» **PROBLEM**
When you reach the line containing "(R376, R453). -/" in the records below, start copying exactly, and stop once you have copied the line containing "of memory. -/".

» **DATASET CONTENT**

-- ==== Sys2Proof/Proofs/WitnessConfiguration.lean ====
section
/-! Refused register writes (R377), and the witness configuration, which no write changes while a step is live (R42). -/

open Sys2Proof Sys2Proof.Machine

namespace Sys2Proof.WitnessConfiguration

variable {s : State}

/-! ### What a refusal changes -/

/-- The event of a refusal, of severity 2 and without a HEALTH bit, writes no register of the page header (R376, R453). -/
theorem raiseEv_refusal_regs (p w4 w5 : Nat) (s : State) : (raiseEv p 0x901 w4 w5 s).regs = s.regs := by
  have hlatch : latchErr p 0x901 w4 s = s := if_pos (by decide)
  have hhealth : evHealth 0x901 = 0 := by decide
  simp only [raiseEv, hlatch, hhealth, if_true]
  split <;> rfl

/-- A refusal writes REFUSED of its page: MORE where a record stands, else the record of its reason and offset. -/
theorem rg_refuse_eq (p off r v : Nat) (s : State) (x : Nat) :
    rg (refuse p off r v s) x =
      if x = Rg.REFUSED p then
        if bit (rg s (Rg.REFUSED p)) 31 then rg s (Rg.REFUSED p) ||| 0x40000000 else word (0x80000000 + r * 0x10000 + off)
      else rg s x := by
  unfold refuse
  rw [rg_congr (raiseEv_refusal_regs ..)]
  split <;> exact rg_wr ..

theorem regsKept_refuse (p off r v : Nat) (s : State) : RegsKept [Rg.REFUSED p] s (refuse p off r v s) := by
  intro x hx
  rw [rg_refuse_eq, if_neg (by simpa using hx)]

/-- A refusal changes no byte of memory. -/
theorem memKept_refuse {p : Nat} (off r v : Nat) (s : State) (hp : p % 0x1000 = 0) : MemKept s (refuse p off r v s) := by
  have hg : ¬ guardReg (Rg.REFUSED p) := not_guardReg_low hp (by decide)
  unfold refuse
  refine MemKept.trans ?_ (memKept_raiseEv _ _ _ _ hp)
  split <;> exact memKept_wr s _ hg

/-! ### The reason of a refusal -/

/-- A bound of every listed code bounds the lowest broken one. -/
theorem le_of_lowest {c d : Nat} {l : List (Bool × Nat)} (hmin : ∀ e ∈ l, c ≤ e.2) (hd : lowest l = some d) : c ≤ d := by
  induction l generalizing d with
  | nil => cases hd
  | cons e t ih =>
    obtain ⟨broken, k⟩ := e
    obtain ⟨hk, htail⟩ := List.forall_mem_cons.mp hmin
    cases broken with
    | false => exact ih htail hd
    | true =>
      cases ht : lowest t with
      | none =>
        obtain rfl : k = d := by simpa [lowest, ht] using hd
        exact hk
      | some m =>
        obtain rfl : min k m = d := by simpa [lowest, ht] using hd
        exact le_min hk (ih htail ht)

/-- A broken rule whose code no listed rule goes below gives the code. -/
theorem lowest_eq_of_mem {c : Nat} {l : List (Bool × Nat)} (hmem : (true, c) ∈ l) (hmin : ∀ e ∈ l, c ≤ e.2) :
    lowest l = some c := by
  induction l with
  | nil => cases hmem
  | cons e t ih =>
    obtain ⟨broken, k⟩ := e
    obtain ⟨hk, htail⟩ := List.forall_mem_cons.mp hmin
    cases broken with
    | false => exact ih (by simpa using hmem) htail
    | true =>
      rcases List.mem_cons.mp hmem with heq | hmem
      · cases heq
        cases hd : lowest t with
        | none => simp [lowest, hd]
        | some d => simp [lowest, hd, le_of_lowest htail hd]
      · simpa [lowest, ih hmem htail] using hk

/-! ### How a write reaches its register -/

/-- A write that acts on an open page is taken (R348, R355). -/
theorem pageCmd_of_pageOpen {page : Nat} (off : Nat) (v : Word) (f : State → State) (hopen : PageOpen page s) :
    pageCmd page off v f s = f s := by
  obtain ⟨hmanage, hfence, hplumb⟩ := hopen
  simp [pageCmd, hmanage, hfence, hplumb]

/-- An access to an open page: one of a bad width is refused, any other is a write of the register (R7). -/
theorem exec_registerWrite_of_pageOpen {a width : Nat} {v : Word} (ha : a < 2 ^ 26) (hthere : pageThere a = true)
    (hopen : PageOpen (regPage a) s) :
    exec (.registerWrite a width v) s = .next
      (if widthBad a width then refuse (regPage a) (regOff a) rsWidth v.toNat { s with cabFault := false }
       else regWrite a v { s with cabFault := false }) := by
  have hmanage : manageable s = true := hopen.1
  show (.next (registerWrite a width v s) : Out) = _
  simp only [registerWrite, hmanage, hthere, not_le.mpr ha, Bool.not_true, Bool.false_eq_true, if_false]
  rw [pageCmd_of_pageOpen (s := { s with cabFault := false }) _ _ _ hopen]

/-- A write that a rule of its register forbids, and that does not act, is refused for the lowest reason. -/
theorem regWrite_of_bad {a k : Nat} {r : RegRow} {v : Word} (hrow : rowAt a = some r) (hact : actWrite a r v s = none)
    (hbad : lowest (writeBad a r v s) = some k) : regWrite a v s = refuse (regPage a) (regOff a) k v.toNat s := by
  simp only [regWrite, hrow, hact, plainWrite, hbad]

/-! ### The registers of the witness configuration -/

/-- SEAL_WIT_CTRL, SEAL_WIT_OPMATCH, SEAL_WIT_OPMASK and the pair SEAL_WRING_BASE (R42). -/
abbrev witConfigRegs : List Nat :=
  [Rg.SEAL_WIT_CTRL, Rg.SEAL_WIT_OPMATCH, Rg.SEAL_WIT_OPMASK, Rg.SEAL_WRING_BASE_LO, Rg.SEAL_WRING_BASE_HI]

/-- Their offsets in the SEALU page. -/
abbrev witConfigOffs : List Nat := [0x080, 0x084, 0x088, 0x090, 0x094]

theorem witConfig_place {a : Nat} (ha : a ∈ witConfigRegs) :
    a < 2 ^ 26 ∧ pageThere a = true ∧ regPage a = Pg.SEALU ∧ regCls a = 0x14 ∧ regOff a ∈ witConfigOffs ∧
      (rowAt a).isSome = true := by
  revert a
  decide

/-- A live step forbids a write of the witness configuration (R42). -/
theorem stepLive_mem_sealuBad {off : Nat} (v : Word) (hoff : off ∈ witConfigOffs) (hlive : stepLive s = true) :
    (true, rsState) ∈ sealuBad off v s := by
  simp only [List.mem_cons, List.not_mem_nil, or_false] at hoff
  rcases hoff with rfl | rfl | rfl | rfl | rfl <;> simp [sealuBad, noState, hlive]

/-- A write of the SEALU page is refused for no reason lower than STATE. -/
theorem rsState_le_sealuBad (off : Nat) (v : Word) (s : State) : ∀ e ∈ sealuBad off v s, rsState ≤ e.2 := by
  unfold sealuBad
  split <;> simp [noState, noValue, rsState, rsValue]

theorem lowest_writeBad_witConfig {a : Nat} (r : RegRow) (v : Word) (ha : a ∈ witConfigRegs) (hlive : stepLive s = true) :
    lowest (writeBad a r v s) = some rsState := by
  obtain ⟨-, -, -, hcls, hoff, -⟩ := witConfig_place ha
  have hpast : ∀ o ∈ witConfigOffs, ¬ o < 0x40 := by decide
  obtain ⟨p, hbad⟩ : ∃ p, writeBad a r v s = (p, rsLocked) :: sealuBad (regOff a) v s := by
    simp [writeBad, hpast _ hoff, hcls]
  have hmin : ∀ e ∈ (p, rsLocked) :: sealuBad (regOff a) v s, rsState ≤ e.2 :=
    List.forall_mem_cons.mpr ⟨(by decide : rsState ≤ rsLocked), rsState_le_sealuBad _ v s⟩
  rw [hbad, lowest_eq_of_mem (List.mem_cons_of_mem _ (stepLive_mem_sealuBad v hoff hlive)) hmin]

theorem actWrite_witConfig {a : Nat} (r : RegRow) (v : Word) (s : State) (ha : a ∈ witConfigRegs) : actWrite a r v s = none := by
  simp only [List.mem_cons, List.not_mem_nil, or_false] at ha
  rcases ha with rfl | rfl | rfl | rfl | rfl <;> rfl

/-- While a step is live, a write of the witness configuration is a refusal, for its width or else for the state of the step. -/
theorem exec_registerWrite_witConfig {a : Nat} (width : Nat) (v : Word) (ha : a ∈ witConfigRegs) (hlive : stepLive s = true)
    (hopen : PageOpen Pg.SEALU s) :
    exec (.registerWrite a width v) s = .next
      (refuse Pg.SEALU (regOff a) (if widthBad a width then rsWidth else rsState) v.toNat { s with cabFault := false }) := by
  obtain ⟨hlt, hthere, hpage, -, -, hrow⟩ := witConfig_place ha
  obtain ⟨r, hrow⟩ := Option.isSome_iff_exists.mp hrow
  rw [exec_registerWrite_of_pageOpen hlt hthere (hpage ▸ hopen),
    regWrite_of_bad hrow (actWrite_witConfig r v _ ha) (lowest_writeBad_witConfig (s := { s with cabFault := false }) r v ha hlive),
    hpage]
  split <;> rfl

end Sys2Proof.WitnessConfiguration

open Sys2Proof.WitnessConfiguration in
/-- Settles O59: whatever its width, the write is a refusal, which writes nothing but REFUSED of the SEALU page and queues its event. -/
theorem witnessConfigurationIsFixedInAStep : Obligations.WitnessConfigurationIsFixedInAStep := by
  intro a width v s hlive hopen ha
  have hkept : MemKept s { s with cabFault := false } := memKept_of_eq rfl rfl rfl
  refine ⟨_, exec_registerWrite_witConfig width v ha hlive hopen, refuse_shape .., ?_, ?_, fun hfree => ?_⟩
  · exact regsKept_refuse _ _ _ _ { s with cabFault := false }
  · exact hkept.trans (memKept_refuse _ _ _ _ (by decide))
  · rw [rg_refuse_eq, if_pos rfl]
    exact if_neg (Bool.eq_false_iff.mp hfree)
end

» **WRITTEN ANSWER**
/-- The event of a refusal, of severity 2 and without a HEALTH bit, writes no register of the page header (R376, R453). -/
theorem raiseEv_refusal_regs (p w4 w5 : Nat) (s : State) : (raiseEv p 0x901 w4 w5 s).regs = s.regs := by
  have hlatch : latchErr p 0x901 w4 s = s := if_pos (by decide)
  have hhealth : evHealth 0x901 = 0 := by decide
  simp only [raiseEv, hlatch, hhealth, if_true]
  split <;> rfl

/-- A refusal writes REFUSED of its page: MORE where a record stands, else the record of its reason and offset. -/
theorem rg_refuse_eq (p off r v : Nat) (s : State) (x : Nat) :
    rg (refuse p off r v s) x =
      if x = Rg.REFUSED p then
        if bit (rg s (Rg.REFUSED p)) 31 then rg s (Rg.REFUSED p) ||| 0x40000000 else word (0x80000000 + r * 0x10000 + off)
      else rg s x := by
  unfold refuse
  rw [rg_congr (raiseEv_refusal_regs ..)]
  split <;> exact rg_wr ..

theorem regsKept_refuse (p off r v : Nat) (s : State) : RegsKept [Rg.REFUSED p] s (refuse p off r v s) := by
  intro x hx
  rw [rg_refuse_eq, if_neg (by simpa using hx)]

/-- A refusal changes no byte of memory. -/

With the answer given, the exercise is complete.